▸ ACTION ITEM
Whenever the word "omega" turns up in a line below, that line should be copied.

[Stored data entries]
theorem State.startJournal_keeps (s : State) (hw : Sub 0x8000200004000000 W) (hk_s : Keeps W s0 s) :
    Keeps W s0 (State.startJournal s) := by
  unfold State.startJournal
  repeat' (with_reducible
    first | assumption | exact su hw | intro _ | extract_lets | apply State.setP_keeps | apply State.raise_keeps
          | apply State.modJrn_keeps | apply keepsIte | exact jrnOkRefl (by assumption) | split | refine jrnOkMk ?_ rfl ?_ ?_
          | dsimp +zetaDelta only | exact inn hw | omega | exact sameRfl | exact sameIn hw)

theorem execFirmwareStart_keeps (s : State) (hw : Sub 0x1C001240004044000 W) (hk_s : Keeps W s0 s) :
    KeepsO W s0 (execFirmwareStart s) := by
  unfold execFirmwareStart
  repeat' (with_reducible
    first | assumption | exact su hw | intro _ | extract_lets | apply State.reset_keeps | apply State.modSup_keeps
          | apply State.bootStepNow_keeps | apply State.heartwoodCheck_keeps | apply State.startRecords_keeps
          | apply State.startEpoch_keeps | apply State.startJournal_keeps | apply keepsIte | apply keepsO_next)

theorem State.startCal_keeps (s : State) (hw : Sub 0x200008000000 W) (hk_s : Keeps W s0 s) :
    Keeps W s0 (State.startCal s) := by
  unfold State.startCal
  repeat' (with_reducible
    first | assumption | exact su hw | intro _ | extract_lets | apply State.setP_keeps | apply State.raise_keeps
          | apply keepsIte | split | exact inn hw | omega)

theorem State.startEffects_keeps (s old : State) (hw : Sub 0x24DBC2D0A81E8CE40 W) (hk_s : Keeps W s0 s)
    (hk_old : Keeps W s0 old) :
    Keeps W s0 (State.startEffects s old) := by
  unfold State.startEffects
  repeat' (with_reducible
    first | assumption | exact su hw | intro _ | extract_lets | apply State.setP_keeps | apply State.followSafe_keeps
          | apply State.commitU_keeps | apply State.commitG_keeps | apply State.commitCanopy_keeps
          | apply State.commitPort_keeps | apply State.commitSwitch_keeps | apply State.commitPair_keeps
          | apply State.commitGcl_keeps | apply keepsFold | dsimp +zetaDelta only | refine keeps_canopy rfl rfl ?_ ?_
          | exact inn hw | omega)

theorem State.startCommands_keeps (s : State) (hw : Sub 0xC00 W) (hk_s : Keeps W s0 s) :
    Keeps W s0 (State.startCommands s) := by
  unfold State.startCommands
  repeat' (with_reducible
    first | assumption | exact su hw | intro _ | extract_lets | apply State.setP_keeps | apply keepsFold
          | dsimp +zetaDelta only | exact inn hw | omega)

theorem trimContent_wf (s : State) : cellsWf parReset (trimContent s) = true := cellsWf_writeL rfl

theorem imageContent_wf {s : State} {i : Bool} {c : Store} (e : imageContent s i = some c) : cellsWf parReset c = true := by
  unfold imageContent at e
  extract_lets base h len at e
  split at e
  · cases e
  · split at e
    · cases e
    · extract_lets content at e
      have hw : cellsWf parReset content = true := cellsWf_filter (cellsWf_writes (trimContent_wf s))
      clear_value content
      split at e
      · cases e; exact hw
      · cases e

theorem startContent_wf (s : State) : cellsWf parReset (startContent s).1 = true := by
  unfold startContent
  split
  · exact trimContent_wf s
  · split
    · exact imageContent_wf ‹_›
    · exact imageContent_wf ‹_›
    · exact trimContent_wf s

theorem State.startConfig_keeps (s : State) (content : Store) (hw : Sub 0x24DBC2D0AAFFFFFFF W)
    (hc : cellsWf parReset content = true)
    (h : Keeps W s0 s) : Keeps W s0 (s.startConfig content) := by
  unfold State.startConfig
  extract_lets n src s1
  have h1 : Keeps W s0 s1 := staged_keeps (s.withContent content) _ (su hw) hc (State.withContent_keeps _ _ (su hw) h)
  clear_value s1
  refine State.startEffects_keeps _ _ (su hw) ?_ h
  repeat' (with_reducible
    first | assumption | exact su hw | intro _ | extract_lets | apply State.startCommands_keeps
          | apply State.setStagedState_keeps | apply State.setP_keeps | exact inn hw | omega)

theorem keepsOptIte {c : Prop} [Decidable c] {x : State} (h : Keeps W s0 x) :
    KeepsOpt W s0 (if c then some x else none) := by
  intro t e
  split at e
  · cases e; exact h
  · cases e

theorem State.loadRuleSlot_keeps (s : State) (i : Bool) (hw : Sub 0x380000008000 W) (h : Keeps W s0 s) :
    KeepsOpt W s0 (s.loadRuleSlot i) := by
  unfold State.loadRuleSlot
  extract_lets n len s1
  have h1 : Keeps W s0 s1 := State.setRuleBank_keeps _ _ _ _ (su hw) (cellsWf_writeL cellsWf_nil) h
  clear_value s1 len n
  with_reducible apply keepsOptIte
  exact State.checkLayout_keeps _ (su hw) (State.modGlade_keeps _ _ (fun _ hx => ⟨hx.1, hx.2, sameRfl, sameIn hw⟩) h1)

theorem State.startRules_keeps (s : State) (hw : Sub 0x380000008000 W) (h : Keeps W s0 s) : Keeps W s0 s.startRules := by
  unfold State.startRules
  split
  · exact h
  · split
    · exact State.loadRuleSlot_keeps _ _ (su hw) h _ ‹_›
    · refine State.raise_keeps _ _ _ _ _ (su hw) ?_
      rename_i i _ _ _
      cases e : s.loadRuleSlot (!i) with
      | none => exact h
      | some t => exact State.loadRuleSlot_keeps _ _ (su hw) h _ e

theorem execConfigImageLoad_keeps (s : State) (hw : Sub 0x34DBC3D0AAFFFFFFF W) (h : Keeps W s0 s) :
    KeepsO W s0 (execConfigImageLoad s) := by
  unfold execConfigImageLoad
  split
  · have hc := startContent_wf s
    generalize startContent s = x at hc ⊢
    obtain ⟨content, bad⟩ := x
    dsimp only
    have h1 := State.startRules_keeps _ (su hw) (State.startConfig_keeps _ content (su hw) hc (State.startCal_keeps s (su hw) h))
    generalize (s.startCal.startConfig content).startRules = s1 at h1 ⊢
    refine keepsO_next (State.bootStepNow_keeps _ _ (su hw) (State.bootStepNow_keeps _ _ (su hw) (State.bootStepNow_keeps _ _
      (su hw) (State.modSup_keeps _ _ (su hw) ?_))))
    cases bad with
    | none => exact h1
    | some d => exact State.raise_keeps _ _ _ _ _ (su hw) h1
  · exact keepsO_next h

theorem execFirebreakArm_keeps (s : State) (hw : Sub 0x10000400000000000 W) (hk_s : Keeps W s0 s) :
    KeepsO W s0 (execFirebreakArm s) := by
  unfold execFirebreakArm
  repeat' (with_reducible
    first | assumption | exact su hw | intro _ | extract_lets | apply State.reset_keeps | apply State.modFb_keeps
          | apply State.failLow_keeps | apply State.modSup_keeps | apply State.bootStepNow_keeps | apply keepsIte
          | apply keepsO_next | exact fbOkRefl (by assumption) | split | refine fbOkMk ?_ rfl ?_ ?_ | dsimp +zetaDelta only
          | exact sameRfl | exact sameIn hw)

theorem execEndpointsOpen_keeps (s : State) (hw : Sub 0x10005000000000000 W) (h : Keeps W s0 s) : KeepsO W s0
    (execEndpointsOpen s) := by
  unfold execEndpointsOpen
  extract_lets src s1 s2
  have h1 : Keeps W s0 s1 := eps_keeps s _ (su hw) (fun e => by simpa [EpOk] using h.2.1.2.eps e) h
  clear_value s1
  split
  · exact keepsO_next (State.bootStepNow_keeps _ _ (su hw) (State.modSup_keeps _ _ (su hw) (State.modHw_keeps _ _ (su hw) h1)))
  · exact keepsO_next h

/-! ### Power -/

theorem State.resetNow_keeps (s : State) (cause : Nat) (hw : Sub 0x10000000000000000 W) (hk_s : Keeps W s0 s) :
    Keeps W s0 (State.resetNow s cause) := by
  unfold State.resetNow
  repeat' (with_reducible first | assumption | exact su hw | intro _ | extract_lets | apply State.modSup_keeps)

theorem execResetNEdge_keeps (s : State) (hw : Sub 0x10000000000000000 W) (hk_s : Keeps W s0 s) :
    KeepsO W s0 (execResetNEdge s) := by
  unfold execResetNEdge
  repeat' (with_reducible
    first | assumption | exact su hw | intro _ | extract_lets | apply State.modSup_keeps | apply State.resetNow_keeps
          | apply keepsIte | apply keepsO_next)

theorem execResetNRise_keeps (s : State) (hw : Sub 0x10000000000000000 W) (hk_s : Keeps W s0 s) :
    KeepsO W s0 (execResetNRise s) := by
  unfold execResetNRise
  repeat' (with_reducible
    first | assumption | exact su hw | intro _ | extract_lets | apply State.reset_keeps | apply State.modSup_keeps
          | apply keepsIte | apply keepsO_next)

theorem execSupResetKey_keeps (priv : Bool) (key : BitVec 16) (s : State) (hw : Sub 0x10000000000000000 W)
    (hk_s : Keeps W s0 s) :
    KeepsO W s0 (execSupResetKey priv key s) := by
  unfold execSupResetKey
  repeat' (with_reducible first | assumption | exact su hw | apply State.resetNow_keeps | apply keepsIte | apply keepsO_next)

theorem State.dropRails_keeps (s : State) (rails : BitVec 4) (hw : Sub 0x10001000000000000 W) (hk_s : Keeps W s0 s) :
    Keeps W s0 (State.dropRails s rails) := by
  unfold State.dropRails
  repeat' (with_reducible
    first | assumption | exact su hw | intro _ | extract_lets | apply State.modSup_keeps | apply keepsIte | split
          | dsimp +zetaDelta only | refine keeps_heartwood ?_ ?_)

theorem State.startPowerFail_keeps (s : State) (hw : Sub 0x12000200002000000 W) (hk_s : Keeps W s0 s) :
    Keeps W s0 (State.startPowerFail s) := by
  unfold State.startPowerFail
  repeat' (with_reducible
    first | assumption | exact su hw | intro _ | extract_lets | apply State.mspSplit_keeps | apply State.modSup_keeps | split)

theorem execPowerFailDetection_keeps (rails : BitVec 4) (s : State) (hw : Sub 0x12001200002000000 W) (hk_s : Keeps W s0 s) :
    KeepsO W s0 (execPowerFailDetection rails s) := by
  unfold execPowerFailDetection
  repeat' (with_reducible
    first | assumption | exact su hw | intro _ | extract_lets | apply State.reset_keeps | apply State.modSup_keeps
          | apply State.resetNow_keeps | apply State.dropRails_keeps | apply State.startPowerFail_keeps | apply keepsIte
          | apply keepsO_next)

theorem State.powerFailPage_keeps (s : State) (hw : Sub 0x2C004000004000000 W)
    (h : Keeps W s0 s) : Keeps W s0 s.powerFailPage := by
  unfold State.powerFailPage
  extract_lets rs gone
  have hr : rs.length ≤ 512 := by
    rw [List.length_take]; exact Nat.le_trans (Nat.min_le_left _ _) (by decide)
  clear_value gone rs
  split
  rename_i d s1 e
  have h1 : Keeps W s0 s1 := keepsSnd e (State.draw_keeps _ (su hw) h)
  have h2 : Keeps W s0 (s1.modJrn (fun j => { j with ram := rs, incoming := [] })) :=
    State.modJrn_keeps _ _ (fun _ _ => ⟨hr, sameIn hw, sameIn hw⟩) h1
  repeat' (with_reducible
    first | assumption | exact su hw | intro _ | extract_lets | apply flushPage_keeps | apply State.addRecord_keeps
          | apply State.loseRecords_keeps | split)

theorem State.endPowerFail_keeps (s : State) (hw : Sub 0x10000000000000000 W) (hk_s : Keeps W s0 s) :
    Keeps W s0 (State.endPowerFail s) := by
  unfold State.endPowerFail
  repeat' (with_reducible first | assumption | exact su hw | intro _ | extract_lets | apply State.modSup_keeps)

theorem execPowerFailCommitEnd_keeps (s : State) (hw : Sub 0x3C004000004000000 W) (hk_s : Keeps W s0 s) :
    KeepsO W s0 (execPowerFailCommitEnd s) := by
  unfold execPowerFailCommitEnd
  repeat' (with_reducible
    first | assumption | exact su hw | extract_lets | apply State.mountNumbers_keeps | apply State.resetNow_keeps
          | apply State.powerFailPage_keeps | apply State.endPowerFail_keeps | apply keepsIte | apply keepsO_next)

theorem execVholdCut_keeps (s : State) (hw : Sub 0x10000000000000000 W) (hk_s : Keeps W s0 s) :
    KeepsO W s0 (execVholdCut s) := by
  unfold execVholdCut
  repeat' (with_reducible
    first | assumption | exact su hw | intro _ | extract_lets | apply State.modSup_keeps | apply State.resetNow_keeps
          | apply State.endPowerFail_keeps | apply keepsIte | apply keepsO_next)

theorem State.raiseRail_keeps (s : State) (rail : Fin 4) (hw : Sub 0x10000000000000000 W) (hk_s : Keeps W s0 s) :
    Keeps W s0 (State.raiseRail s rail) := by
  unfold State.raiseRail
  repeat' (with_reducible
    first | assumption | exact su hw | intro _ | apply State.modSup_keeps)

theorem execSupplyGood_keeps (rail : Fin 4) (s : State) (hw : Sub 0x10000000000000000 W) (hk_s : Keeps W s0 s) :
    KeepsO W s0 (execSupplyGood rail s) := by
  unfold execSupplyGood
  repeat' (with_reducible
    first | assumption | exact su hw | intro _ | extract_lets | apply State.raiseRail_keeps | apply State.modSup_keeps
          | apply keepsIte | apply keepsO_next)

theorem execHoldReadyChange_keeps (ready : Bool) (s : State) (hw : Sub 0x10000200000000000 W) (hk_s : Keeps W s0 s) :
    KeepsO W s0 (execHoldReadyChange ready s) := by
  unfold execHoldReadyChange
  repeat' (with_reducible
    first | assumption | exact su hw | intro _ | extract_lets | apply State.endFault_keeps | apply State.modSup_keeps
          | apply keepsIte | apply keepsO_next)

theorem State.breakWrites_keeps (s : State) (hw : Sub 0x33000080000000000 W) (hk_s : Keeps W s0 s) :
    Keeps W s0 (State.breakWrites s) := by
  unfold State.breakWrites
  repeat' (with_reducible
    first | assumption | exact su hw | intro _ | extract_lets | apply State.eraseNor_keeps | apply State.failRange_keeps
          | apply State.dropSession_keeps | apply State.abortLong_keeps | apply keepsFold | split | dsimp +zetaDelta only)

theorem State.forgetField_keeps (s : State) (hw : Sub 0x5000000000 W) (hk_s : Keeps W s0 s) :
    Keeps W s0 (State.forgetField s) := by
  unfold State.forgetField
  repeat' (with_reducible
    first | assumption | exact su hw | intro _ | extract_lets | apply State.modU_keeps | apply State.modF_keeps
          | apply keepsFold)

▸ TASK OUTPUT
          | dsimp +zetaDelta only | exact inn hw | omega | exact sameRfl | exact sameIn hw)
          | apply keepsIte | split | exact inn hw | omega)
          | exact inn hw | omega)
          | dsimp +zetaDelta only | exact inn hw | omega)
          | apply State.setStagedState_keeps | apply State.setP_keeps | exact inn hw | omega)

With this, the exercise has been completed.